A couple of years ago, we wrote about a bipedal robot called Jet-HR1 under development at the Guangdong University of Technology. With little foot-mounted ducted fans, Jet-HR1 could step across very wide gaps by using the thrust created by the fans to futz with its center of gravity. That's cool and all, but let's take the logical (or not!) next step and see what happens when those ducted fans get cranked up as high as they'll go: flying humanoid robot! Sort of!

This is obviously just the first tentative little airborne hop, but by the end of the video, you can see that the stabilization works pretty well. I wouldn't call it completely controllable yet, but it's tangible progress.

Jet-HR2 has 10 degrees of freedom for ground locomotion, plus four ducted fans, two statically mounted on the robot's waist and two mounted inside the feet that can be actuated through ankle movements. Each fan can deliver 5 kg of thrust, for 20 kg total, enough to lift the 17 kg robot. The thrust to weight ratio here is not great, which is where the control challenge is; without a lot of spare oomph, you have to be very careful about how you allocate thrust. But the system that you see in the video is able to effectively suppress diving and spinning, leading to a stable (although not entirely under control) flying most-of-a-humanoid robot.

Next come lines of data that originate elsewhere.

/-- R375: a read of BAR4 returns zero. -/
def State.bar4Read (s : State) (_off : Nat) (a : HostAcc) : Option Bytes := if s.takes a.secure then some (List.replicate a.width 0) else none

/-- R367, R368: function 1's BAR0 reads the TRC block, without IDE of function 0; an offset that no word has reads zero (R46). -/
def State.fn1Read (s : State) (off : Nat) (a : HostAcc) : State × Option Bytes :=
  if !s.linkEnabled then (s, none)
  else s.admitRead off a fun s =>
    let w := if s.blockAnswers 0x600000 then s.trcReg (off / 8 * 8) else 0
    (s, some (regBytes a.width (if off % 8 = 0 then w else w >>> 32)))

/-- R18, R20, R45, R46: the guest window is `guestWindowAccess`'s. A write of the MSI-X table may unmask a vector. -/
def execRegisterWrite (off : Nat) (a : HostAcc) (v : Nat) (s : State) : Host.Outcome State Fault Refusal :=
  .next (if !s.hubRuns ∨ 0x3800000 ≤ off then s
    else
      let s := s.hostStore off a v
      if 0xF0000 ≤ off ∧ off < 0xF8000 then s.sendPending ((off - 0xF0000) / 16) else s)

/-- R368. -/
def execFunction1Write (_off _v : Nat) (s : State) : Host.Outcome State Fault Refusal :=
  .next (if s.hubRuns then s.send .hostUrPosted else s)

/-- R259. -/
def execAtomicopRequest (_bar _off : Nat) (s : State) : Host.Outcome State Fault Refusal :=
  .next (if s.hubRuns then s.send .hostUr else s)

/-! Events to a guidon (R279, R324, R375) -/

/-- The 64 bytes of an event: EVENT, JOB, QUEUE, PRODUCER, GEN, KEYKIND, RESTARTS. -/
def eventBytes (ev j q prod gen kind restarts : Nat) : Bytes :=
  leBytes 1 ev ++ leBytes 1 j ++ leBytes 2 0 ++ leBytes 4 q ++ leBytes 4 prod ++ leBytes 1 gen ++ leBytes 1 kind ++ leBytes 2 0 ++
    leBytes 4 restarts ++ List.replicate 44 0

/-- The next event of a job: what it is, the queue it concerns, and the job without it. A queue whose last event still holds its
credit waits. -/
def State.nextEvent (s : State) (j : Nat) : Option (Bytes × Option Nat × Job) :=
  let x := s.job j
  if x.evRestarted then some (eventBytes 2 j 0 0 0 0 (x.restarts % 2 ^ 32), none, { x with evRestarted := false })
  else
    match x.evKeys with
    | (kind, gen) :: t => some (eventBytes 3 j 0 0 gen kind 0, none, { x with evKeys := t })
    | [] =>
      match x.evQueues.find? fun q => !x.evOut.contains (some q) with
      | some q => some (eventBytes 1 j q (s.qe q).hidx 0 0 0, some q, { x with evQueues := x.evQueues.filter (· ≠ q) })
      | none => none

/-- Send one event where the job runs, its port holds a credit, and one is due. -/
def State.sendEvent (s : State) (j : Nat) : State :=
  let x := s.job j
  match x.guidon, s.nextEvent j with
  | some c, some (b, q, y) =>
    if x.state = 1 ∧ x.evCredits ≠ 0 ∧ !s.sleeping then
      let m : Msg := ⟨hubCore, 0, 7, c, 7, (s.core c).epoch, x.rc.ctx, b⟩
      { s.setJob j { y with evCredits := x.evCredits - 1, evOut := x.evOut ++ [q] } with net := { s.net with msgs := s.net.msgs ++ [m] } }
    else s
  | _, _ => s

def execQueueEventSend (j : Nat) (s : State) : Host.Outcome State Fault Refusal :=
  unit (decide (j < 256)) (if s.hubRuns then s.sendEvent j else s)

/-- A doorbell of a submission queue of a live job: mark the queue, and send where a credit is held. -/
def State.raiseDoorbell (s : State) (q j : Nat) : State :=
  let x := s.job j
  if j = 0 ∨ x.state = 0 then s
  else (s.setJob j { x with evQueues := if x.evQueues.contains q then x.evQueues else x.evQueues ++ [q] }).sendEvent j

/-! Doorbells and indexes (R372, R375) -/

/-- R375: the new host index is in range. -/
def QEntry.doorbellOk (e : QEntry) (h : Nat) : Bool :=
  if e.kind = 1 then decide (idx h e.midx ≤ 2 ^ e.log2) && decide (idx e.hidx e.midx ≤ idx h e.midx)
  else decide (idx h e.hidx ≤ idx e.midx e.hidx)

/-- R372: the new module index is in range. -/
def QEntry.midxOk (e : QEntry) (m : Nat) : Bool :=
  if e.kind = 1 then decide (idx m e.midx ≤ idx e.hidx e.midx)
  else decide (idx m e.hidx ≤ 2 ^ e.log2) && decide (idx e.midx e.hidx ≤ idx m e.hidx)

/-- The entries that HUB held for room in a queue. -/
def State.postLates (s : State) (q : Nat) : State :=
  if s.postBusy q then s else (List.range s.que.late.length).foldl (fun s _ => s.postLate q) s

/-- R375: one doorbell. -/
def State.ringQueue (s : State) (q h : Nat) : State :=
  let e := s.qe q
  if e.kind = 0 then s.rejectQueue q 1
  else if h = e.hidx then s
  else if !e.doorbellOk h then s.rejectQueue q 2
  else
    let s := s.setQe q { e with hidx := h }
    if e.kind = 1 then s.raiseDoorbell q e.job else s.postLates q

def execDoorbell (off : Nat) (a : HostAcc) (v : Nat) (s : State) : Host.Outcome State Fault Refusal :=
  .next (if !s.hubRuns ∨ 2 ^ 19 ≤ off then s
    else if !s.takes a.secure then s.send .hostUrPosted
    else if (a.width ≠ 4 ∧ a.width ≠ 8) ∨ off % a.width ≠ 0 then (s.accessFault 0 1 off).send .hostUrPosted
    else if !s.serves ∨ off % 8 = 4 then s
    else s.ringQueue (off / 8) (v % 2 ^ 32))

/-- R372: HUB takes the `i`-th module index that a home cache has forwarded, those of one queue in their order. -/
def execMidxUpdate (i : Nat) (s : State) : Host.Outcome State Fault Refusal :=
  match s.que.midx[i]? with
  | none => .next s
  | some (q, m) =>
    if !s.hubRuns || (s.que.midx.take i).any (fun e => decide (e.1 = q)) then .next s
    else
      let s := { s with que := { s.que with midx := s.que.midx.eraseIdx i } }
      let e := s.qe q
      .next (if e.kind ≠ 0 ∧ e.midxOk m then (s.takeMidx q m).shadowQueue q
        else (s.rejectQueue q (if e.kind = 0 then 1 else 3)).writeMidx (s.que.copies.take 1) q)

A word here on practical applications—there aren't a heck of a lot of good reasons to make a humanoid robot in the first place. So why, then, is a flying humanoid robot actually useful? Or does it get a pass because, I mean, c'mon, a flying humanoid robot, right? Here's what the paper says:
Recently, various disaster-response humanoid robots have been invented with unique control theories and other mechanisms to overcome uneven terrain. Traditionally, humanoid robots have overcome these obstacles by stepping and climbing yet these strategies lack efficiency, especially for dangerous environments like insurmountable obstacles and geological faults. For urgent tasks in complex real scenarios, humanoid robots are expected to have dynamic aerial skills, such as high or long jumps, short distance flights, and hovering that exceed the body length several times.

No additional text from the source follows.